(Read the Louse's blog here: http://ealouse.wordpress.co...
I’m not going to give you a diatribe about the whole EA Louse/IceFrog thing that started a few days ago. Game development is something I don’t know much about.
But that’s the point of today’s post. How many gamers know anything about game development? EA Louse’s blog, for most, is a tiny peephole into the great, wide world developers enter every day when they go to work. In the realm of media representation the ground-working group, who probably make up a majority, are entirely silent. We sometimes feel the residual rumblings in our world when reports of a tremulous round of layoffs come in, but we never get any comment from that shader who got discharged or the five-year veteran of a dev’s art department who got a little pink paper rather than a paycheck.
We always hear from the big folks, though. Hideki Kamiya, Shigeru Miyamoto, David Jaffe, Cliffy B. And it’s almost always all smiles and mysterious tweets, isn’t it? But is that how it is for the average developer? What does the average developer even do? I honestly don’t know, but I’d absolutely love to find out. There’s just so little information out there until those rare moments every fifth full moon when the planets align and someone gets pissed and takes up anonymity to become the next whistle-blower. Then we get the bitter, angry description of development—“layoffs are always looming, management’s a joke, it’s like living in a police-state.” But is that even the full picture? Is that even what we should care about?
I think so, but not just that.
I think the process of game development should be more accessible general knowledge than it is. If you consider games to be an artform, you must agree. After all—no other major artform is such a mystery. I love books—I can write a book. I love music—I can make a song. I love art—I can paint a picture. These are things everyone knows how to do, whether they have the desire or determination or not. But games development is such a nebulous, esoteric concept that I wouldn’t know where to start.

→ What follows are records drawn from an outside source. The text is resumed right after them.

-- ==== Sys2Proof/Laws/Calm.lean ====
section
/-! SUPPORT. What every operation short of a power change, a completion of the medium and a sample keeps: the queue of
waiting commands, the power state, the oscillator mark, the medium and the bounds of `State.Sound`. -/

namespace Sys2Proof.Machine

/-- What such an operation keeps, from a state to the one after it. -/
structure Calm (s t : State) : Prop where
  pending : t.pending = s.pending
  power : t.spm.power = s.spm.power
  osc : t.ich.osc = s.ich.osc
  medium : t.evs.medium = s.evs.medium
  sound : s.Sound → t.Sound

theorem Calm.refl (s : State) : Calm s s := ⟨rfl, rfl, rfl, rfl, id⟩

theorem Calm.trans {s t u : State} (h : Calm s t) (k : Calm t u) : Calm s u :=
  ⟨k.pending.trans h.pending, k.power.trans h.power, k.osc.trans h.osc, k.medium.trans h.medium, fun x => k.sound (h.sound x)⟩

/-- `Calm.trans` with its second part first. -/
theorem Calm.after {s t u : State} (k : Calm t u) (h : Calm s t) : Calm s u := h.trans k

/-- A change of blocks that hold none of what `Calm` names. -/
theorem Calm.same {s t : State} (hi : t.ich = s.ich) (ht : t.tmb = s.tmb) (he : t.evs = s.evs) (hs : t.spm = s.spm)
    (hl : t.hlk = s.hlk) (hp : t.pending = s.pending) : Calm s t where
  pending := hp
  power := by rw [hs]
  osc := by rw [hi]
  medium := by rw [he]
  sound := fun x => ⟨by rw [he]; exact x.medium, by rw [he]; exact x.queue, by rw [hl]; exact x.notices,
    by rw [hl]; exact x.buffer, by rw [hi]; exact x.divisor, by rw [hi]; exact x.pendingDivisor,
    by rw [ht]; exact x.sub, by rw [ht]; exact x.seconds, by rw [hs]; exact x.kept⟩

/-- A change of the link. -/
theorem Calm.link {s : State} {h : Hlk} (hn : s.hlk.notices.length ≤ 16 → h.notices.length ≤ 16)
    (hb : s.hlk.buffer.length ≤ 2 → h.buffer.length ≤ 2) : Calm s { s with hlk := h } :=
  ⟨rfl, rfl, rfl, rfl, fun x => ⟨x.medium, x.queue, hn x.notices, hb x.buffer, x.divisor, x.pendingDivisor, x.sub, x.seconds,
    x.kept⟩⟩

/-- A change of the timebase. -/
theorem Calm.clock {s : State} {t : Tmb} (hs : s.tmb.sub < 32768 → t.sub < 32768)
    (hm : s.tmb.seconds ≤ max32 → t.seconds ≤ max32) : Calm s { s with tmb := t } :=
  ⟨rfl, rfl, rfl, rfl, fun x => ⟨x.medium, x.queue, x.notices, x.buffer, x.divisor, x.pendingDivisor, hs x.sub, hm x.seconds,
    x.kept⟩⟩

/-- A change of the store. -/
theorem Calm.store {s : State} {e : Evs} (hm : e.medium = s.evs.medium) (hq : s.evs.pwq.length ≤ 32 → e.pwq.length ≤ 32) :
    Calm s { s with evs := e } :=
  ⟨rfl, rfl, rfl, hm, fun x => ⟨by show e.medium.wf = true; rw [hm]; exact x.medium, hq x.queue, x.notices, x.buffer,
    x.divisor, x.pendingDivisor, x.sub, x.seconds, x.kept⟩⟩

/-- A change of the store beside blocks that hold none of what `Calm` names. -/
theorem Calm.stored {s t : State} (hm : t.evs.medium = s.evs.medium) (hq : t.evs.pwq = s.evs.pwq) (hi : t.ich = s.ich)
    (ht : t.tmb = s.tmb) (hs : t.spm = s.spm) (hl : t.hlk = s.hlk) (hp : t.pending = s.pending) : Calm s t where
  pending := hp
  power := by rw [hs]
  osc := by rw [hi]
  medium := hm
  sound := fun x => ⟨by rw [hm]; exact x.medium, by rw [hq]; exact x.queue, by rw [hl]; exact x.notices,
    by rw [hl]; exact x.buffer, by rw [hi]; exact x.divisor, by rw [hi]; exact x.pendingDivisor,
    by rw [ht]; exact x.sub, by rw [ht]; exact x.seconds, by rw [hs]; exact x.kept⟩

theorem service_calm (v : Svc) (q : State) : Calm q { q with svc := v } :=
  Calm.same rfl rfl rfl rfl rfl rfl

Hell, how many of us know everything necessary to even make a flash game?
Exactly.
But it’s not like people just hate getting information from low-level developers—it just never comes up. Even something as big as EA Louse’s blog isn’t covered on Gamespot or IGN. Instead, GS gives us “uDraw doodling on Wii Nov. 14.” Well fuck them. Because they’ll ignore the small guys when they bitch about work conditions but if Gabe Newell says the PS3 is balls, LORD HAVE MERCEY. It’s allover the fucking place.

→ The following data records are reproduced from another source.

theorem startRead_chooses {s : State} {request : ReadRequest} (w : s.evs.waitingRead ≠ none) : Chooses s (startRead request s) := by
  have loud : ∀ t : State, t = { s with evs := t.evs, hlk := t.hlk } →
      t.evs = { s.evs with waitingRead := t.evs.waitingRead, lastRead := t.evs.lastRead, activity := t.evs.activity } →
      Chooses s t := fun t h k =>
    ⟨h, by rw [k], fun n => by unfold sectorAt; rw [k]; exact ⟨rfl, rfl, rfl⟩, fun x => absurd x w⟩
  have read : ∀ image place mark, Chooses s (answerRead request image place mark { s with evs := { s.evs with waitingRead := none } }) := by
    intro image place mark
    unfold answerRead
    rw [answer_others]
    exact loud _ rfl rfl
  have gone : Chooses s (answerUnavailable { s with evs := { s.evs with waitingRead := none } }) := by
    unfold answerUnavailable
    rw [answer_others]
    exact loud _ rfl rfl
  unfold startRead
  dsimp only
  split
  · exact loud _ rfl rfl
  · split
    · exact (read _ _ _).trans (startProgram_chooses _)
    · exact read _ _ _
  · split
    · exact gone.trans (startProgram_chooses _)
    · exact gone

/-- What choosing the medium's next operation does. -/
theorem mediumChoice_chooses (s : State) : Chooses s (mediumChoice s) := by
  have reads : ∀ request, startableRead s = some request → s.evs.waitingRead ≠ none := by
    intro request h
    unfold startableRead at h
    split at h
    · cases h
    · rw [h]
      exact Option.some_ne_none _
  have ordinary : Chooses s (ordinaryChoice s) := by
    unfold ordinaryChoice
    split
    · exact startErase_chooses _ s
    · rename_i h
      exact startRead_chooses (reads _ h)
    · split
      · exact startProgram_chooses s
      · exact Chooses.refl s
    · rename_i h
      split
      · exact startProgram_chooses s
      · exact startRead_chooses (reads _ h)
    · split
      · exact startProgram_chooses s
      · exact Chooses.refl s
  unfold mediumChoice
  split
  · exact Chooses.refl s
  · split
    · exact Chooses.refl s
    · unfold eraseAllChoice
      split
      · exact startProgram_chooses s
      · split
        · exact startErase_chooses _ s
        · exact Chooses.refl s
    · exact ordinary
    · exact ordinary
    · exact ordinary

/-- A medium in use, or one that may not be used, gets no operation. -/
theorem mediumChoice_busy {s : State} (h : mediumUsable s = false) : mediumChoice s = s := by
  unfold mediumChoice
  rw [if_pos (by simp [h])]

/-! ## Time steps (R131) -/

/-- Offering a time record changes the store and the link alone. -/
theorem offerTimeRecord_others (payload : List Byte) (time : Time) (quality : Quality) (s : State) :
    offerTimeRecord payload time quality s =
      { s with evs := (offerTimeRecord payload time quality s).evs, hlk := (offerTimeRecord payload time quality s).hlk } := by
  unfold offerTimeRecord
  split
  · unfold takeRecord
    exact (mediumChoice_chooses _).others
  · rfl

/-- The signal of a step changes the event detector and the interval aggregator alone. -/
theorem signalStep_others (s : State) :
    signalStep s = { s with evd := (signalStep s).evd, iva := (signalStep s).iva } := by
  unfold signalStep
  split <;> rfl

/-- While STOPPED the signal of a step changes nothing. -/
theorem signalStep_stopped {s : State} (h : s.svc.measuring = false) : signalStep s = s := by
  unfold signalStep
  rw [if_neg (by simp [h])]

/-- Steps 5 and 6 of a time step change the store, the receivers of the signal and the link alone. -/
theorem deliverStep_others (step : OwedStep) (s : State) : deliverStep step s =
    { s with
      evs := (deliverStep step s).evs
      evd := (deliverStep step s).evd
      iva := (deliverStep step s).iva
      hlk := (deliverStep step s).hlk } := by
  unfold deliverStep
  rw [signalStep_others, offerTimeRecord_others]

end Sys2Proof.Machine
end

I don’t know about any of you, but I’m done being in the dark. I’m going to learn about these people more. Who is EA Spouse? Who’s Sanya? Who’s Abdul Ismail? Why do I know more about Gordon Freeman than the tens of people who created him from the ground up? Or, hell, any game character. If you care more about playing the games than hearing about all the bullshit politics around them, that’s perfectly legitimate. But can you really say you don’t care about who made the game? These faceless developer names you hear—SledgeHammer, Bungie, 5th Cell, Ninja Theory—all have many people that actually do the developing. And I think we need to learn a few of those faces if this industry’s ever going to do some developing itself.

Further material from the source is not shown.